Populous: Allargherebbe la percezione.
Go Dugong: È tutto molto chiuso ora.
Whitemary: Per noi musicisti sarebbe uno stimolo a non limitarsi a fare solo ciò che funziona e potrebbe funzionare in Italia, allargando i nostri confini e le nostre possibilità.
L’industria italiana musicale si è arroccata sul made in Italy. Musica italiana per ascoltatori italiani, non c’è spazio per altri e per altro. Basta veder le classifiche per capire quanta poca musica straniera mastichiamo oggi.
Whitemary: Ci mischiamo poco volentieri.
Populous: Dovremmo fare come con la cultura del food, il nostro vero vanto d’esportazione: quando eccelli in qualcosa riesci ad esportarla. Quanto siamo bravi a fare progetti di qualità per stuzzicare il pubblico straniero?
Jolly Mare: Credo non ci sia momento migliore per lavorare a contenuti qualitativi validi nella nostra lingua d’appartenenza. La musica è sempre uno specchio di ciò che succede all’esterno. I modelli da cui eravamo stati assorbiti culturalmente hanno dimostrato di aver ampiamente fallito. Il tornare alla base per dare un segnale è una risposta che arriva proprio dalla musica. Il modello americano fallisce dal punto di vista sociale, politico, climatico e quindi per me fallisce anche dal lato musicale. Il sogno americano degli anni ’80, ecco, mai più nella vita.
Tirando delle somme: radici italiane e ambizioni internazionali. A tal proposito i vostri dischi suonano italiani, non suonando italiani. Un concetto antitetico, lo so, ma che penso ben descriva voi e questo panorama.
Populous: L’onestà intellettuale è alla base della riuscita di un progetto. Quando un progetto è onesto lo si capisce. E stiamo certi che lo capiscono anche da fuori pur non capendo le parole esatte. L’onestà intellettuale è fondamentale per l’arte di tutti noi.
Whitemary: Penso poi che le persone si siano un po’ stancate di tutta questa over-produzione di stampo americano attorno all’artista, questo sovraccarico di immaginario ed estetica.
Jolly Mare: Aggiungo uno spunto: come è cambiata tutta la situazione da prima che ci chiudessero in casa a ora? Perché a me ora sembra di vivere in un’altra dimensione.
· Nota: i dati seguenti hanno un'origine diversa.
-- ==== Sys2Proof/Tests/Slice0.lean ====
section
/-!
SUPPORT. Tests. Expected results are those of spec/95_test_vectors.md, whose vector each test names, or of
the rule it names; the witness theorems at the end show, for each obligation with hypotheses, a state and
operands that meet them.
-/

namespace Sys2Proof.Tests

open Sys2Proof.Machine

/-! ## Small states -/

/-- Connected, variant ZA, nothing received. -/
def live : State := { State.reset with connected := true }

/-- Connected, in variant `p`, `n` data pairs received, the accumulator at 0xB5 (section 2.3). -/
def counting (p : Protocol) (n : Nat) : State :=
  { live with protocol := p, bitsReceived := n, commandAccumulator := 0xB5 }

/-- A tracker state at time `now` (sections 2.4 and 2.5). -/
def tracking (active : Option Code) (deadline : Time) (last : Option Code) (flag : Bool) (now : Time) :
    State :=
  { live with
    activeCommand := active
    repeatDeadline := deadline
    lastReportedCommand := last
    hasUnconsumedPress := flag
    cycle := { now := now, rst := false, pulse := none, host := none } }

/-- The table `Ht` of section 2.6. -/
def tableHt : List Entry :=
  [⟨true, 0, .pressed, 1⟩, ⟨false, 0xA2, .pressed, 3⟩, ⟨true, 0, .released, 2⟩,
    ⟨false, 0x00, .pressed, 4⟩, ⟨false, 0xA2, .released, 5⟩, ⟨false, 0xA2, .pressed, 3⟩]

/-- What the decoder reads of a state, with count `n` and active command `a`. -/
def sel (p : Protocol) (n : Nat) (a : Option Code) : Select :=
  { cfg := Config.irdec, protocol := p, count := n, active := a }

/-- The pair that carries a data bit: `PAIR 2000` or `PAIR 1000` (section 3). -/
def bitPair (b : Bool) : Pair := if b then (1000, 1000) else (500, 500)

/-! ## Well-formedness: an ill-formed term for each check, refused -/

theorem test_ill_formed_symZero : (Instr.symZero 1600).wellFormed Config.irdec = false := by decide
theorem test_ill_formed_symOne_low : (Instr.symOne 1599).wellFormed Config.irdec = false := by decide
theorem test_ill_formed_symOne_high : (Instr.symOne 2700).wellFormed Config.irdec = false := by decide
theorem test_ill_formed_symRepeat_low : (Instr.symRepeat 2699).wellFormed Config.irdec = false := by decide
theorem test_ill_formed_symRepeat_high : (Instr.symRepeat 12500).wellFormed Config.irdec = false := by decide
theorem test_ill_formed_symStart_low : (Instr.symStart 12499).wellFormed Config.irdec = false := by decide
theorem test_ill_formed_symStart_high : (Instr.symStart 14500).wellFormed Config.irdec = false := by decide
theorem test_ill_formed_symLong : (Instr.symLong 14499).wellFormed Config.irdec = false := by decide
theorem test_ill_formed_reserved : (Instr.reserved 4).wellFormed Config.irdec = false := by decide
theorem test_thresholds_out_of_order :
    ({ Config.irdec with tSync := 1600 } : Config).thresholdsOrdered = false := by decide

/-! ## Decoding words written out from the encodings of 30_encoding.md -/

/-- P-PLS (R96): kind 0 with 560 = 0x0230, kind 1 with 1690 = 0x069A; the widest words. -/
theorem test_decode_pulse :
    decode Select.reset (.pulse 0x00230) = some (.mark 560) ∧
    decode Select.reset (.pulse 0x1069A) = some (.space 1690) ∧
    decode Select.reset (.pulse 0x0FFFF) = some (.mark 65535) ∧
    decode Select.reset (.pulse 0x10000) = some (.space 0) := by decide

/-- W-SYM (R91): each band at its lowest and highest duration (V-D1 to V-D14). -/
theorem test_decode_sym_low :
    decode Select.reset (.sym 0) = some (.symZero 0) ∧
    decode Select.reset (.sym 1600) = some (.symOne 1600) ∧
    decode Select.reset (.sym 2700) = some (.symRepeat 2700) ∧
    decode Select.reset (.sym 12500) = some (.symStart 12500) ∧
    decode Select.reset (.sym 14500) = some (.symLong 14500) := by decide
theorem test_decode_sym_high :
    decode Select.reset (.sym 1599) = some (.symZero 1599) ∧
    decode Select.reset (.sym 2699) = some (.symOne 2699) ∧
    decode Select.reset (.sym 12499) = some (.symRepeat 12499) ∧
    decode Select.reset (.sym 14499) = some (.symStart 14499) ∧
    decode Select.reset (.sym 65535) = some (.symLong 65535) := by decide

/-- W-FRM (R92): the cases by incremented count, at both ends of each region (V-B1 to V-B56). -/
theorem test_decode_bit_ga :
    decode (sel .ga 8 none) (.bit true) = some (.bitAddr true) ∧
    decode (sel .ga 9 none) (.bit true) = some (.bitInvaddr true) ∧
    decode (sel .ga 16 none) (.bit false) = some (.bitInvaddr false) ∧
    decode (sel .ga 17 none) (.bit true) = some (.bitCmd true) ∧
    decode (sel .ga 23 none) (.bit false) = some (.bitCmd false) ∧
    decode (sel .ga 24 none) (.bit true) = some (.bitCmdlast true) ∧
    decode (sel .ga 25 none) (.bit false) = some (.bitInvcmd false) := by decide
theorem test_decode_bit_za :
    decode (sel .za 1 none) (.bit true) = some .bitResync ∧
    decode (sel .za 8 none) (.bit true) = some .bitResync ∧
    decode (sel .za 8 none) (.bit false) = some (.bitAddr false) ∧
    decode (sel .za 9 none) (.bit true) = some (.bitInvaddr true) := by decide

/-- I-DRES (R101): tags 0b00 to 0b10, and the tag 0b11 that is never produced. -/
theorem test_decode_dres :
    decode (sel .za 1 none) (.dres 0x0A2) = some (.trkCmdnew 0xA2) ∧
    decode (sel .za 1 (some 0x22)) (.dres 0x0A2) = some (.trkCmdnew 0xA2) ∧
    decode (sel .za 1 (some 0xA2)) (.dres 0x0A2) = some (.trkCmdsame 0xA2) ∧
    decode (sel .za 1 none) (.dres 0x100) = some .trkRepeat ∧
    decode (sel .za 1 none) (.dres 0x200) = some .trkIncomplete ∧
    decode (sel .za 1 none) (.dres 0x300) = none := by decide

/-- The row's mask 0x300: bits 7:0 under the tag of `Repeat` are not looked at (log 20). -/
theorem test_decode_dres_mask : decode (sel .za 1 none) (.dres 0x1FF) = some .trkRepeat := by decide

/-- The watcher's expiry (41_command_tracker.md R178). -/
theorem test_decode_timer : decode Select.reset .timer = some .wchk := by decide

/-- P-INV (R100): V-X1, V-X2, V-X10, and a word with its reserved bit 8 set. -/
theorem test_decode_inv :
    decode Select.reset (.inv 0x0000CA2) = some (.evPressed 3 0xA2) ∧
    decode Select.reset (.inv 0x00016A2) = some (.evReleased 5 0xA2) ∧
    decode Select.reset (.inv 0x3FFFEFF) = some (.evReleased 65535 0xFF) ∧
    decode Select.reset (.inv 0x0000DA2) = none := by decide

/-- P-HCMD (R97, R98): V-H1 to V-H7. -/
theorem test_decode_host_nop_connect :
    decode Select.reset (.host 0x00000000) = some .nop ∧
    decode Select.reset (.host 0x0FFFFFFF) = some .nop ∧
    decode Select.reset (.host 0x10000101) = some (.connect .ga 1) ∧
    decode Select.reset (.host 0x1ABCDE05) = some (.connect .za 5) ∧
    decode Select.reset (.host 0x1FFFFFFF) = some (.connect .ga 255) := by decide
Ora in Italia c’è un enorme entusiasmo ai live e non capisco se è una pura riconnessione con noi stessi o se deriva da una grande carenza.
Populous: Un mix?
Jolly Mare: Forse ce ne dovevamo privare per poterlo capire. E aggiungo una cosa: spero che le serate, i live, i dj set rimangano con questi nuovi orari più consoni, meno tardivi, più vicini a una sensibilità europea. Quando le serate non cominciano alle 3 del mattino, c’è una vibe differente. È un contesto a cui non siamo abituati, ma da cui dovremmo imparare.
Populous: Assolutamente.
Chiudo con una domanda a Whitemary. Tu sei dentro Poche, un collettivo di produttrici italiane. Cosa significa per te far parte di questo collettivo?
Whitemary: Con Poche volevamo dare un segnale. Spesso si dice che noi produttrici donne siamo poche, ma poche non siamo. Da quest’anno ho iniziato ad insegnare musica elettronica al conservatorio Saint Louis di Roma…
Populous: Adoro!
Whitemary: E su 45 studenti ho solo due ragazze. A me dispiace molto. Le bambine, da piccole, vengono spesso direzionate sul canto perché non c’è l’idea che possano diventare delle producer. A noi Poche serve per far gruppo, per darci una mano. È un segnale di rappresentanza, non vogliamo essere un’eccezione, ma una normalità. Fossimo un collettivo di produttori maschi, sarebbe la norma, no?